=== Begin Enclosure ===

-- ==== Sys2Proof/Machine/Formats.lean ====
section
/-! DEFINITION. The bytes that the controller writes into host memory: result areas, spoil entries, the snapshot
(R17, R141, R155, R156, R173 to R176). Reserved bytes are 0 (R173). -/

namespace Sys2Proof.Machine

/-- Zero bytes. -/
def zeros (n : Nat) : List Byte := List.replicate n 0

/-- One byte of a number, modulo 256. -/
def byteOf (n : Nat) : Byte := BitVec.ofNat 8 n

/-- A flag as 0 or 1. -/
def flagNat (b : Bool) : Nat := if b then 1 else 0

/-! ## Card results (R141, R175) -/

/-- Outcomes of a card (R141, R177). -/
inductive ResultOutcome where
  | exposed | retaken | failed | refused | skipped | done | staged | loadFailed | dumped | nothingToDump | settled
  | settleFailed
deriving DecidableEq, Repr

def ResultOutcome.code : ResultOutcome → Nat
  | .exposed => 1 | .retaken => 2 | .failed => 3 | .refused => 4 | .skipped => 5 | .done => 6 | .staged => 7
  | .loadFailed => 8 | .dumped => 9 | .nothingToDump => 10 | .settled => 11 | .settleFailed => 12

/-- Details of a table load (R67, R177). -/
inductive Detail where
  | none | readError | sum | range | order
deriving DecidableEq, Repr

def Detail.code : Detail → Nat
  | .none => 0 | .readError => 1 | .sum => 2 | .range => 3 | .order => 4

/-- The fields of a result that belong to the card's kind (R17, R70, R74, R112, R126). -/
inductive KindFields where
  | none
  | frame (lastSpoil : SpoilCause) (attempts : Nat) (powerLimited : Bool) (minOccupancy : Nat)
      (firstFilm goodFilm : Option Nat) (clamps : Tri Clamp)
  | leader (completed : Nat)
  | table (detail : Detail) (sum : Nat) (position : Option Nat)
  | dump (sum words : Nat)
  | calibrate (pwr : Tri Int) (used : Tri Nat)
deriving DecidableEq, Repr

/-- A card's result but its finish film counter, which is taken when it is written (R141). -/
structure CardResult where
  outcome : ResultOutcome
  reason : Reason
  field : Nat
  kind : KindFields
deriving DecidableEq, Repr

/-- A 32-bit field that holds all bits set when absent (R17, R70). -/
def optional32 (v : Option Nat) : List Byte :=
  match v with
  | some n => toLE 4 n
  | none => List.replicate 4 0xFF

def clampBytes (c : Clamp) : List Byte := toLE 4 c.low ++ toLE 4 c.high

/-- The 40 kind bytes of a result area (R175). -/
def KindFields.bytes : KindFields → List Byte
  | .none => zeros 40
  | .frame spoil attempts limited occ first good clamps =>
    [byteOf spoil.code, byteOf attempts, byteOf (flagNat limited), byteOf occ] ++ optional32 first ++
      optional32 good ++ clampBytes clamps.r ++ clampBytes clamps.g ++ clampBytes clamps.b ++ zeros 4
  | .leader n => toLE 2 n ++ zeros 38
  | .table detail sum pos => [byteOf detail.code, 0, 0, 0] ++ toLE 4 sum ++ optional32 pos ++ zeros 28
  | .dump sum words => zeros 4 ++ toLE 4 sum ++ toLE 4 words ++ zeros 28
  | .calibrate pwr used =>
    toLESigned 2 pwr.r ++ toLESigned 2 pwr.g ++ toLESigned 2 pwr.b ++
      [byteOf used.r, byteOf used.g, byteOf used.b] ++ zeros 31

/-- The 48 bytes of a result area (R175). -/
def CardResult.bytes (r : CardResult) (filmCounter : Nat) : List Byte :=
  [byteOf r.outcome.code, byteOf r.reason.code, byteOf r.field, 0] ++ toLE 4 filmCounter ++ r.kind.bytes

/-- The kind fields of a card that was never worked (R138, R141): those its owner gives for an unworked card, and none
for a card of unknown kind. -/
def unworked : CardBody → KindFields
  | .frame _ => .frame .none 0 false 8 none none (.all { low := 0, high := 0 })
  | .leader _ _ => .leader 0
  | .table _ _ _ => .table .none 0 none
  | .dump _ _ => .dump 0 0
  | .calibrate => .none
  | .hold => .none
  | .endCard => .none
  | .unknown _ => .none

/-- The frame result's fields, taken from the context (R17); the good film counter goes with EXPOSED and RETAKEN. -/
def frameFields (c : FrameCtx) (o : ResultOutcome) : KindFields :=
  let good :=
    match o with
    | .exposed => c.goodFilm
    | .retaken => c.goodFilm
    | _ => none
  .frame c.lastSpoil c.attemptsExposed c.powerLimited c.minOccupancy c.firstFilm good c.clamps

/-! ## Spoil entry (R23, R176) -/

/-- The 32 bytes of the spoil entry of a context's spoiled attempt. The attempt spoiled is the last one exposed (R20). -/
def spoilEntryBytes (c : FrameCtx) (runNumber : Nat) : List Byte :=
  optional32 c.position ++ [byteOf c.lastSpoil.code, byteOf c.attemptsExposed] ++ toLE 2 c.spoilLine ++
    toLE 4 c.card.tag ++ toLE 2 c.serial ++ toLE 2 c.index ++ toLE 2 runNumber ++ zeros 14

/-! ## Snapshot (R156, R174) -/

/-- A 16-bit field of the current record, all bits set when it is EMPTY. -/
def recordField (r : CardRecord) (v : Nat) : List Byte :=
  match r.state with
  | .empty => [0xFF, 0xFF]
  | .reading => toLE 2 v
  | .present => toLE 2 v

/-- The limited flags' byte: bit 0 R, bit 1 G, bit 2 B. -/
def limitedByte (t : Tri Bool) : Byte := byteOf (flagNat t.r + 2 * flagNat t.g + 4 * flagNat t.b)

/-- The 248 bytes of the snapshot body, 0x104 to 0x1FB, as the state stands. -/
def snapshotBody (s : State) : List Byte :=
  [byteOf s.run.state.code, byteOf s.run.haltCause.code, byteOf (attemptCode s.frame.ctx), byteOf s.scan.lock.code,
   byteOf s.power.state.code, limitedByte s.power.limited, byteOf s.ring.slots.length, 0] ++
  recordField s.seq.current s.seq.current.serial ++ recordField s.seq.current s.seq.current.index ++
  toLE 4 s.film.counter ++ toLE 4 s.film.magazine ++ toLE 4 s.film.good ++ toLE 4 s.film.spoiled ++
  toLE 4 s.film.leaders ++ toLE 4 s.frame.entriesWritten ++ toLE 4 s.frame.entriesDropped ++
  toLESigned 2 s.power.pwr.r ++ toLESigned 2 s.power.pwr.g ++ toLESigned 2 s.power.pwr.b ++ zeros 2 ++
  s.scan.averages.flatMap (toLE 4) ++ zeros 136

end Sys2Proof.Machine
end

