-- ==== Sys2Proof/Machine/ReadEvents.lean ====
section
/-! DEFINITION. Meanings of the ends of host-memory reads and of the poll timer (R50 to R53, R66, R70, R71, R133, R145,
R148, R150). A part or an end that carries the identity of no read in flight is recognised and discarded. -/

namespace Sys2Proof.Machine

/-! ## Image lines -/

/-- LINE_READ_PART (R49, R51). -/
def execLineReadPart (id : Nat) (error : Bool) (s : State) : Result :=
  .next (s.setRing
    { s.ring with reads := s.ring.reads.map fun e => if e.id = id then e.withPart error else e })

/-- LINE_READ_COMPLETE (R50, R51, R53). -/
def execLineReadComplete (id : Nat) (answer : Answer) (s : State) : Result :=
  match s.ring.entry id with
  | some e => .next (s.endLineRead e (completedSlot e.errorSeen answer))
  | none => .next s

/-- LINE_READ_TIMER_EXPIRY (R52, R53). -/
def execLineReadTimerExpiry (id : Nat) (s : State) : Result :=
  match s.ring.entry id with
  | some e => .next (s.endLineRead e (expiredSlot e.errorSeen))
  | none => .next s

/-! ## Table images -/

/-- A load that is over is checked and its card finishes; otherwise further reads are issued (R66, R67, R70). -/
def State.afterLoadRead (s : State) : State :=
  match s.tables.load with
  | some l => if l.over then s.finishLoad l else s.loadMore
  | none => s

/-- A load read ends with data or a read failure. One whose load was abandoned belongs to no load (R66, R71). -/
def State.endLoadRead (s : State) (e : LoadRead) (data : Option (List Byte)) : State :=
  let t : TableStore := { s.tables with reads := s.tables.reads.filter fun x => x.id != e.id }
  match e.live, s.tables.load with
  | true, some l => (s.setTables (t.readEnded e l data)).afterLoadRead
  | _, _ => (s.setTables t).loadMore

/-- LOAD_READ_COMPLETE (R66). -/
def execLoadReadComplete (id : Nat) (answer : Answer) (s : State) : Result :=
  match s.tables.entry id with
  | some e => .next (s.endLoadRead e (answerOf answer e.bytes))
  | none => .next s

/-- LOAD_READ_EXPIRY (R66). -/
def execLoadReadExpiry (id : Nat) (s : State) : Result :=
  match s.tables.entry id with
  | some e => .next (s.endLoadRead e none)
  | none => .next s

/-! ## Run block -/

/-- PRIMING stage 1 is in progress. -/
def atStage1 (s : State) : Bool := s.run.state == .priming && s.run.stage == 1

/-- RUN_BLOCK_READ_END (R145, R159): validated in PRIMING stage 1, discarded once the run has left it. -/
def execRunBlockReadEnd (id : Nat) (result : ReadEnd) (s : State) : Result :=
  match s.deck.runBlockRead with
  | some p =>
    if p.id = id then
      let t := s.setDeck { s.deck with runBlockRead := none }
      .next (if atStage1 s then t.validateStart (endData result 256) p.stageBefore else t)
    else .next s
  | none => .next s

/-! ## Deck headers -/

/-- HEADER_READ_END (R148): acted on in PRIMING, RUNNING and WAITING; in any other run state the seek becomes IDLE. -/
def execHeaderReadEnd (id : Nat) (result : ReadEnd) (s : State) : Result :=
  match s.deck.headerRead with
  | some p =>
    if p.id = id then
      if s.run.state.seeks then .next (s.actOnHeader (endData result 64))
      else .next (s.setDeck { s.deck with seek := .idle, headerRead := none })
    else .next s
  | none => .next s

/-- POLL_TIMER_EXPIRY (R150): the header of the next deck is read again. -/
def execPollTimerExpiry (s : State) : Result :=
  match s.deck.pollTimer with
  | some _ => .next s.seekDeck
  | none => .next s

/-! ## Card bodies -/

/-- A record waits for the read of an identity. -/
def CardRecord.awaits (r : CardRecord) (id : Nat) : Bool :=
  match r.read with
  | some p => p.id == id
  | none => false

/-- A record whose read ended (R132, R133). -/
def CardRecord.delivered (r : CardRecord) (o : CardOutcome) : CardRecord :=
  { r with state := .present, read := none, outcome := o }

/-- The current record's read ended: in RUNNING the card becomes current, or a re-read's outcome is acted on; in any
other run state the outcome is held (R135, R137). -/
def State.currentDelivered (s : State) : State :=
  match s.run.state with
  | .running => if s.seq.current.entered then s.actAnew else s.becomeCurrent
  | _ => s

/-- CARD_READ_END (R133, R135, R137, R56). -/
def execCardReadEnd (id : Nat) (result : ReadEnd) (s : State) : Result :=
  let o := cardOutcomeOf s.rb.height result
  if s.seq.current.awaits id then
    .next (s.setSeq { s.seq with current := s.seq.current.delivered o }).currentDelivered
  else if s.seq.lookahead.awaits id then
    .next (s.setSeq { s.seq with lookahead := s.seq.lookahead.delivered o }).tryCross.fetch
  else .next s

end Sys2Proof.Machine
end

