-- ==== Sys2Proof/Certificates/Slice0/Obligations.lean ====
section
/-! DEFINITION. The statements for the provers, each taken from the rules of spec/. -/

open Sys2Proof Sys2Proof.Machine

/-! ## The queue and the whole machine -/

/-- One step takes the front of the queue and carries it out with the queue's rest in place. With an empty queue, the
first event that is due enters the queue, and with nothing due one tick passes, in which a dump in progress goes on by
one write (the model's choice, log entries 1 and 13). -/
def Obligations.StepTakesTheFront : Prop :=
  (∀ (c : Instr) (rest : List Instr) (s : State), s.pending = c :: rest →
    step s = exec c { s with pending := rest }) ∧
  (∀ s : State, s.pending = [] →
    (due s = [] → step s = .next s.tick.dumpOn) ∧
    (∀ e es, due s = e :: es → step s = .next { s with pending := [e] }))

/-- Every command and event is carried out in every state: it has a next state, and neither the rest of the queue nor
the recorder's pins are the controller's to change. Operations on host memory follow one another: a step adds to the
bus log and takes nothing from it (R144). The run block copy is replaced by the end of a run block read alone, and
POWER_ON clears it (R144). That POWER_ON too keeps the queue, the pins and the bus log is the model's choice (log
entry 2), as the pins themselves are (log entry 3). That an event which the state it meets cannot bring about is
carried out too, and changes nothing, is the model's choice (log entry 4). -/
def Obligations.EveryCommandIsCarriedOut : Prop :=
  ∀ (c : Instr) (s : State), ∃ t ops, exec c s = .next t ∧ t.pending = s.pending ∧ t.pins = s.pins ∧
    t.bus = s.bus ++ ops ∧ (c ≠ .powerOn → (∀ id r, c ≠ .runBlockReadEnd id r) → t.rb = s.rb)

/-- LOCKED is entered at an SOS event and by nothing else (R88): a step of any other command or event, and a step of
the clock, leave a lock state that is not LOCKED so. A step with an empty queue is the model's clock (log entry 1). -/
def Obligations.OnlySosEntersLocked : Prop :=
  ∀ s t : State, s.scan.lock ≠ .locked → s.pending.head? ≠ some .sosEvent → step s = .next t → t.scan.lock ≠ .locked

/-- The film counter changes at a dwell end (also the one that a dwell of 0 makes at the settling period's end), at
the START values and at power-on, and at no other step, the clock's among them (R113, R120). A step with an empty
queue is the model's clock (log entry 1). -/
def Obligations.FilmCounterMovesAtDwellEnd : Prop :=
  ∀ s t : State, s.pending.head? ≠ some .dwellEnd → s.pending.head? ≠ some .settlingPeriodEnd →
    s.pending.head? ≠ some .powerOn → (∀ id r, s.pending.head? ≠ some (.runBlockReadEnd id r)) → step s = .next t →
    t.film.counter = s.film.counter

/-! ## Invariants: each holds after every step from every state that has it, whatever stands in the queue. A step with an
empty queue is the model's clock (log entry 1) -/

/-- The gate keeps its law (R98). -/
def Obligations.StepKeepsGateLaw : Prop := ∀ s t : State, GateLawful s → step s = .next t → GateLawful t

/-- The bounds that the spec sets: the ring and the outstanding-read list (R49) and the load reads (R66); the power
offsets within the run's LIM (R99, R103); the spoil list within its capacity (R23), the dark counts below 3 (R105) and
the perf count within 255 (R119). -/
def Obligations.StepKeepsBounds : Prop :=
  (∀ s t : State, RingBounded s ∧ LoadsBounded s → step s = .next t → RingBounded t ∧ LoadsBounded t) ∧
  (∀ s t : State, OffsetsLimited s → step s = .next t → OffsetsLimited t) ∧
  (∀ s t : State, SpoilListBounded s ∧ DarkCountsBounded s ∧ PerfCountBounded s → step s = .next t →
    SpoilListBounded t ∧ DarkCountsBounded t ∧ PerfCountBounded t)

/-- A stopped reference keeps the lock STOPPED and the watchdog stopped (R79), and a line stands in its windows in
LOCKED alone (R94). -/
def Obligations.StepKeepsScanLaws : Prop :=
  ∀ s t : State, ReferenceLawful s ∧ WindowsLawful s → step s = .next t → ReferenceLawful t ∧ WindowsLawful t

/-- What leaves the controller: no channel is driven outside the image and monitor windows (R41), and the interrupt
line keeps its law (R171). -/
def Obligations.StepKeepsOutputLaws : Prop :=
  (∀ s t : State, DriveLawful s → step s = .next t → DriveLawful t) ∧
  (∀ s t : State, IrqLawful s → step s = .next t → IrqLawful t)

/-- Outside a run the snapshot stays disabled (R156) and the context empty (R2). -/
def Obligations.StepKeepsIdleQuiet : Prop :=
  ∀ s t : State, SnapshotOffInIdle s ∧ ContextLawful s → step s = .next t → SnapshotOffInIdle t ∧ ContextLawful t

/-- All of these hold of the machine right after power-on. -/
def Obligations.ResetStateIsLawful : Prop :=
  GateLawful State.reset ∧ IrqLawful State.reset ∧ RingBounded State.reset ∧ LoadsBounded State.reset ∧
  OffsetsLimited State.reset ∧ ReferenceLawful State.reset ∧ WindowsLawful State.reset ∧ DriveLawful State.reset ∧
  SpoilListBounded State.reset ∧ DarkCountsBounded State.reset ∧ PerfCountBounded State.reset ∧ SnapshotOffInIdle State.reset ∧
  ContextLawful State.reset

/-! ## Commands (10_run_control.md) -/

/-- The table of accepted commands: a command that the run state does not accept changes the last command outcome to
REFUSED and nothing else; one that it accepts leaves the outcome ACCEPTED. -/
def Obligations.CommandsAcceptedOrRefused : Prop :=
  ∀ (c : Instr) (s : State), isCommand c = true →
    (accepts s.run.state s.run.haltCause c = true → ∃ t, exec c s = .next t ∧ t.run.lastOutcome = .accepted) ∧
    (accepts s.run.state s.run.haltCause c = false → exec c s = .next { s with run.lastOutcome := .refused })

/-- START in IDLE, with the gate at its law and the snapshot off as they are outside a run: PRIMING at stage 1 with
the START values of R157, the gate opened by a lock still held, and the 256 bytes of the run block asked for under a
limit of 255 units of 10 µs. Nothing else changes. That the stage held before the START is kept for a start fault is
log entry 19. PAUSE (R162): with a card current it waits for the card's finish; with none current, or in WAITING, the
run enters HELD at once, with its refresh, and a seek of WAITING stops. -/
def Obligations.StartAndPause : Prop :=
  (∀ s : State, s.run.state = .idle → GateLawful s → s.deck.snapshotEnabled = false →
    exec .start s = .next
      { s with
        run :=
          { state := .priming, stage := 1, haltCause := .none, resume := .running, stopPending := false,
            abortRecord := false, pausePending := false, powerLimitPending := false, lockWait := none,
            lastOutcome := .accepted, startFault := .none }
        power.gateOpen := s.scan.lock == .locked
        deck.runBlockRead := some { id := s.nextId, timer := 255000, stageBefore := s.run.stage }
        bus := s.bus ++ [.read s.nextId (runAddress s) 256]
        nextId := s.nextId + 1 }) ∧
  ∀ s : State, GateLawful s →
    (s.run.state = .running → cardCurrent s = true →
      exec .pause s = .next { s with run.pausePending := true, run.lastOutcome := .accepted }) ∧
    (s.run.state = .running → cardCurrent s = false →
      exec .pause s = .next
        ({ s with run.state := .held, run.pausePending := false, run.lastOutcome := .accepted } : State).refresh) ∧
    (s.run.state = .waiting →
      exec .pause s = .next
        ({ s with
            run.state := .held, run.pausePending := false, run.lastOutcome := .accepted
            deck.seek := .idle, deck.headerRead := none, deck.pollTimer := none } : State).refresh)

/-- RESUME to PRIMING and to WAITING (R163 to R165, R151, R160, R161). The halt cause becomes NONE, the gate opens if
LOCKED, and the refresh is made. At stage 5 the lock wait begins again with a new timeout, or a lock that is LOCKED
already ends the stage: a settle begins with a VALID DRIVE copy, else deck A's header is read. At stage 6 a settle's
wait ends or gets a new timeout, a failed settle is begun anew, and stage 7 reads the header. With no deck taken,
RESUME in HELD or at WAITING reads the header of the next deck at once. -/
def Obligations.ResumeGoesOn : Prop :=
  ∀ s : State, GateLawful s →
    (s.run.state = .halted → accepts .halted s.run.haltCause .resume = true →
      (s.run.resume = .priming 5 →
        (s.scan.lock ≠ .locked → exec .resume s = .next
          { resumed s .priming with
            run := { s.run with
              state := .priming, stage := 5, haltCause := .none, lastOutcome := .accepted
              lockWait := some (s.rb.lockTimeout * 10000000) } }) ∧
        (s.scan.lock = .locked → s.tables.active.drive.valid = true → exec .resume s = .next
          (settleBegun { resumed s .priming with
            run := { s.run with
              state := .priming, stage := 6, haltCause := .none, lastOutcome := .accepted, lockWait := none } })) ∧
        (s.scan.lock = .locked → s.tables.active.drive.valid = false → exec .resume s = .next
          (seekBegun { resumed s .priming with
            run := { s.run with
              state := .priming, stage := 7, haltCause := .none, lastOutcome := .accepted, lockWait := none } }))) ∧
      (s.run.resume = .priming 6 →
        (s.power.state = .settling → exec .resume s = .next (settleWaitsAnew (resumed s .priming))) ∧
        (s.power.state = .unsettled → s.tables.active.drive.valid = true → exec .resume s = .next
          (settleBegun { resumed s .priming with
            run := { s.run with
              state := .priming, stage := 6, haltCause := .none, lastOutcome := .accepted, lockWait := none } })) ∧
        (s.power.state = .settled → exec .resume s = .next
          (seekBegun { resumed s .priming with
            run := { s.run with state := .priming, stage := 7, haltCause := .none, lastOutcome := .accepted } }))) ∧
      (s.run.resume = .priming 7 → exec .resume s = .next
        (seekBegun { resumed s .priming with
          run := { s.run with state := .priming, stage := 7, haltCause := .none, lastOutcome := .accepted } })) ∧
      (s.run.resume = .waiting → exec .resume s = .next (seekBegun (resumed s .waiting)))) ∧
    (s.run.state = .held → s.deck.taken = none → exec .resume s = .next (seekBegun (resumed s .waiting)))

/-- RESUME to RUNNING, from HELD with a deck taken or from a halt (R163 to R165). With no card unfinished the held
advance is carried out. A FRAME card halted in PREPARING, or CLOSING with its retake pending, is prepared anew, the
halt after cycle of a retake made none (R8, R22). A LEADER card begins its next cycle, or halts with FILM_OUT (R123,
R126). A CALIBRATE card's settle goes on, or is begun anew (R109, R110); a load or a dump goes on. A card whose read
failed is read again as the same card, without another place in the deck (R137). The outcome of that read, when it
came outside RUNNING and was held, is acted on: a failure halts with CARD_READ again, an INVALID card is REFUSED and
the run halts with CARD_REFUSED, and a GOOD one goes to its owner, here a FRAME card that is prepared (the other
owners: TableAndCalibrateCardsBegin, LeaderHoldAndEndCards, DumpWritesTheImage). That PREPARING leaves no retake
pending is log entry 22, and that the current record shows what RESUME has to do is log entry 27 (both DEDUCED). -/
def Obligations.ResumeTakesUpTheCard : Prop :=
  ∀ s u : State, GateLawful s →
    (s.run.state = .held ∧ s.deck.taken ≠ none ∨
      s.run.state = .halted ∧ accepts .halted s.run.haltCause .resume = true ∧ s.run.resume = .running) →
    u = resumed s .running →
    (currentUnfinished s = false → exec .resume s = .next u.advance) ∧
    (∀ k c, working s (.frame k) → s.frame.ctx = some c →
      (c.state = .preparing → ∃ t, exec .resume s = .next t ∧ attemptPrepared u t c) ∧
      (c.state = .closing → c.retakePending = true →
        ∃ t, exec .resume s = .next t ∧ attemptPrepared u t { c with haltAfter := .none })) ∧
    (∀ n e l, working s (.leader n e) → s.film.leader = some l → s.film.state = .still → l.completed < l.count →
      s.run.stopPending = false → s.power.darkHaltPending = false →
      (s.film.magazine = 0 → exec .resume s = .next (u.halt .filmOut)) ∧
      (0 < s.film.magazine → ∃ timer, exec .resume s = .next
        { u with film := { s.film with
            state := .catchup, owed := s.film.owed + s.rb.film.ms, stepTimer := timer, scanRequested := s.rb.film.ms
            scanIssued := 0, pullIssued := 0, perfCount := 0
            cycle := some { forFrame := false, kind := .leader, position := s.film.counter
                            edgeOn := s.rb.film.edgeEnable == 1 && !l.noEdge } } })) ∧
    (working s .calibrate →
      (s.power.state = .settling → exec .resume s = .next (settleWaitsAnew u)) ∧
      (s.power.state = .unsettled → exec .resume s = .next (settleBegun u))) ∧
    ((∃ g a x, working s (.table g a x)) ∨ (∃ g a, working s (.dump g a)) → exec .resume s = .next u) ∧
    (∀ d, s.deck.taken = some d → s.seq.current.state = .present → s.seq.current.entered = true →
      s.seq.current.finished = false →
      (s.seq.current.acted = true → s.seq.current.outcome = .readFailed → exec .resume s = .next
        { u with
          seq := { s.seq with current := { recordReading u s.seq.current.index with entered := true } }
          bus := u.bus ++ [.read s.nextId (deckAddr s d + BitVec.ofNat 64 (64 + 128 * s.seq.current.index)) 80]
          nextId := s.nextId + 1 }) ∧
      (s.seq.current.acted = false → ∀ v, v = { u with seq.current := { s.seq.current with acted := true } } →
        (s.seq.current.outcome = .readFailed → exec .resume s = .next (v.halt .cardRead)) ∧
        (∀ why field b, s.seq.current.outcome = .invalid why field b → s.deck.finishedCount ≤ s.seq.current.index →
          ∃ w, exec .resume s = .next (w.halt .cardRefused) ∧
            cardFinishesAlone v w d { outcome := .refused, reason := why, field := field, kind := unworked b }) ∧
        (∀ k, s.seq.current.outcome = .good (.frame k) →
          ∃ t, exec .resume s = .next t ∧ attemptPrepared v t (contextOf s.seq.current k))))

=== End Enclosure ===

# Instructions to follow
From the data above, copy each line that holds "recordField".

# Result of the exercise
def recordField (r : CardRecord) (v : Nat) : List Byte :=
  recordField s.seq.current s.seq.current.serial ++ recordField s.seq.current s.seq.current.index ++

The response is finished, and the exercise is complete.